(Saved entries)
──────────
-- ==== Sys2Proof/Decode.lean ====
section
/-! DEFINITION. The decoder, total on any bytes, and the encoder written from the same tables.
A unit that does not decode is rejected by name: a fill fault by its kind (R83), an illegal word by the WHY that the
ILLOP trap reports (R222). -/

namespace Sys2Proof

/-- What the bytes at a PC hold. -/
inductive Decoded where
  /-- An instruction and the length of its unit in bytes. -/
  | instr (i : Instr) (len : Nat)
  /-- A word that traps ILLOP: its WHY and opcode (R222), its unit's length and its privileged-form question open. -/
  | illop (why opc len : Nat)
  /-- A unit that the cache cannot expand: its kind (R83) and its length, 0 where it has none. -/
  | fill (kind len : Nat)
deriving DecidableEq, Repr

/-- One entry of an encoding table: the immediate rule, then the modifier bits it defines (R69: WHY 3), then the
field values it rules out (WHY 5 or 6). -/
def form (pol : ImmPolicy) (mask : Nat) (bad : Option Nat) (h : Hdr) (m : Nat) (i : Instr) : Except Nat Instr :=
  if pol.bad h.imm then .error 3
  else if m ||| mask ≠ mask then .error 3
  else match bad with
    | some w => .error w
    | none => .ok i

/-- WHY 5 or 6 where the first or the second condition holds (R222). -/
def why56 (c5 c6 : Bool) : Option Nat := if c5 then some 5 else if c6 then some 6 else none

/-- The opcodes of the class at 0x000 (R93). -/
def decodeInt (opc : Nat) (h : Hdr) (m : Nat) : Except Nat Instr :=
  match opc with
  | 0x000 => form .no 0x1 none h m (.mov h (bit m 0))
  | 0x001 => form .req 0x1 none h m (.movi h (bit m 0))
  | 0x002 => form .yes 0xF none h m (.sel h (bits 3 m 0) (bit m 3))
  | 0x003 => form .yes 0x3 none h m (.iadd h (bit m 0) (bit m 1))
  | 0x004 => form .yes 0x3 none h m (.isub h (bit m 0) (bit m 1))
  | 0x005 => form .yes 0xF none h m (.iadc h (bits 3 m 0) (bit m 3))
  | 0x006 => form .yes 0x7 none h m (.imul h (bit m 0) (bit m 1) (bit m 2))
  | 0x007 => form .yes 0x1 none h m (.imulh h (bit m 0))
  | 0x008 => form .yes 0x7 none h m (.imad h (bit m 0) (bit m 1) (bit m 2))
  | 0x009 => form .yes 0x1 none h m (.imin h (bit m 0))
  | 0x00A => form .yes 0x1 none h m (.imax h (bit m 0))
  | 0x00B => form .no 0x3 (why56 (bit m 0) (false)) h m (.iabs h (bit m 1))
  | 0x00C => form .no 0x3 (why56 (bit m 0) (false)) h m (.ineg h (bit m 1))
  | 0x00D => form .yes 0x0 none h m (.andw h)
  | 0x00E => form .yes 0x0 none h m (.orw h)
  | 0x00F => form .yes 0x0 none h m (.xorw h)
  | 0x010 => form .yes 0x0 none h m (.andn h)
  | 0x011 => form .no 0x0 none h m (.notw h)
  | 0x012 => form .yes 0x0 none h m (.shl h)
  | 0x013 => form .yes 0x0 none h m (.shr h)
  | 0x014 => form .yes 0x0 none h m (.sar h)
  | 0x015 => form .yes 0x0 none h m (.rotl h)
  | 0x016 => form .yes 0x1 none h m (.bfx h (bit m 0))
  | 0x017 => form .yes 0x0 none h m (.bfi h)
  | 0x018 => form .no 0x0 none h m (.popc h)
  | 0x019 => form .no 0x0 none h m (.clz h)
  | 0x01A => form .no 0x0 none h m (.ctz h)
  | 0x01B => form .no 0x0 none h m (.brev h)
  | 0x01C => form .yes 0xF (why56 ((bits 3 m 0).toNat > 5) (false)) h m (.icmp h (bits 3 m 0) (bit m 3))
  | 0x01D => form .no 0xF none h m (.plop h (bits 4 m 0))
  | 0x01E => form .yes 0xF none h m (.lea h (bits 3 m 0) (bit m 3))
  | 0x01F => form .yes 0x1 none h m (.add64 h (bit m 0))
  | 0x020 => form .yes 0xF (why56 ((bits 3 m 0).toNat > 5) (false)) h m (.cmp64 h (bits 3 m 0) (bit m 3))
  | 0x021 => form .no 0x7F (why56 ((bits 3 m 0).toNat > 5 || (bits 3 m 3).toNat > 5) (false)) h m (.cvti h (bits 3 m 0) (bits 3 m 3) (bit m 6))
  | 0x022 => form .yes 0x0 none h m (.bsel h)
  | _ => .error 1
──────────
→ Problem to work on:
Your reply should repeat the entries above in full, with every character intact.

→ Problem solution:
-- ==== Sys2Proof/Decode.lean ====
section
/-! DEFINITION. The decoder, total on any bytes, and the encoder written from the same tables.
A unit that does not decode is rejected by name: a fill fault by its kind (R83), an illegal word by the WHY that the
ILLOP trap reports (R222). -/

namespace Sys2Proof

/-- What the bytes at a PC hold. -/
inductive Decoded where
  /-- An instruction and the length of its unit in bytes. -/
  | instr (i : Instr) (len : Nat)
  /-- A word that traps ILLOP: its WHY and opcode (R222), its unit's length and its privileged-form question open. -/
  | illop (why opc len : Nat)
  /-- A unit that the cache cannot expand: its kind (R83) and its length, 0 where it has none. -/
  | fill (kind len : Nat)
deriving DecidableEq, Repr

/-- One entry of an encoding table: the immediate rule, then the modifier bits it defines (R69: WHY 3), then the
field values it rules out (WHY 5 or 6). -/
def form (pol : ImmPolicy) (mask : Nat) (bad : Option Nat) (h : Hdr) (m : Nat) (i : Instr) : Except Nat Instr :=
  if pol.bad h.imm then .error 3
  else if m ||| mask ≠ mask then .error 3
  else match bad with
    | some w => .error w
    | none => .ok i

/-- WHY 5 or 6 where the first or the second condition holds (R222). -/
def why56 (c5 c6 : Bool) : Option Nat := if c5 then some 5 else if c6 then some 6 else none

/-- The opcodes of the class at 0x000 (R93). -/
def decodeInt (opc : Nat) (h : Hdr) (m : Nat) : Except Nat Instr :=
  match opc with
  | 0x000 => form .no 0x1 none h m (.mov h (bit m 0))
  | 0x001 => form .req 0x1 none h m (.movi h (bit m 0))
  | 0x002 => form .yes 0xF none h m (.sel h (bits 3 m 0) (bit m 3))
  | 0x003 => form .yes 0x3 none h m (.iadd h (bit m 0) (bit m 1))
  | 0x004 => form .yes 0x3 none h m (.isub h (bit m 0) (bit m 1))
  | 0x005 => form .yes 0xF none h m (.iadc h (bits 3 m 0) (bit m 3))
  | 0x006 => form .yes 0x7 none h m (.imul h (bit m 0) (bit m 1) (bit m 2))
  | 0x007 => form .yes 0x1 none h m (.imulh h (bit m 0))
  | 0x008 => form .yes 0x7 none h m (.imad h (bit m 0) (bit m 1) (bit m 2))
  | 0x009 => form .yes 0x1 none h m (.imin h (bit m 0))
  | 0x00A => form .yes 0x1 none h m (.imax h (bit m 0))
  | 0x00B => form .no 0x3 (why56 (bit m 0) (false)) h m (.iabs h (bit m 1))
  | 0x00C => form .no 0x3 (why56 (bit m 0) (false)) h m (.ineg h (bit m 1))
  | 0x00D => form .yes 0x0 none h m (.andw h)
  | 0x00E => form .yes 0x0 none h m (.orw h)
  | 0x00F => form .yes 0x0 none h m (.xorw h)
  | 0x010 => form .yes 0x0 none h m (.andn h)
  | 0x011 => form .no 0x0 none h m (.notw h)
  | 0x012 => form .yes 0x0 none h m (.shl h)
  | 0x013 => form .yes 0x0 none h m (.shr h)
  | 0x014 => form .yes 0x0 none h m (.sar h)
  | 0x015 => form .yes 0x0 none h m (.rotl h)
  | 0x016 => form .yes 0x1 none h m (.bfx h (bit m 0))
  | 0x017 => form .yes 0x0 none h m (.bfi h)
  | 0x018 => form .no 0x0 none h m (.popc h)
  | 0x019 => form .no 0x0 none h m (.clz h)
  | 0x01A => form .no 0x0 none h m (.ctz h)
  | 0x01B => form .no 0x0 none h m (.brev h)
  | 0x01C => form .yes 0xF (why56 ((bits 3 m 0).toNat > 5) (false)) h m (.icmp h (bits 3 m 0) (bit m 3))
  | 0x01D => form .no 0xF none h m (.plop h (bits 4 m 0))
  | 0x01E => form .yes 0xF none h m (.lea h (bits 3 m 0) (bit m 3))
  | 0x01F => form .yes 0x1 none h m (.add64 h (bit m 0))
  | 0x020 => form .yes 0xF (why56 ((bits 3 m 0).toNat > 5) (false)) h m (.cmp64 h (bits 3 m 0) (bit m 3))
  | 0x021 => form .no 0x7F (why56 ((bits 3 m 0).toNat > 5 || (bits 3 m 3).toNat > 5) (false)) h m (.cvti h (bits 3 m 0) (bits 3 m 3) (bit m 6))
  | 0x022 => form .yes 0x0 none h m (.bsel h)
  | _ => .error 1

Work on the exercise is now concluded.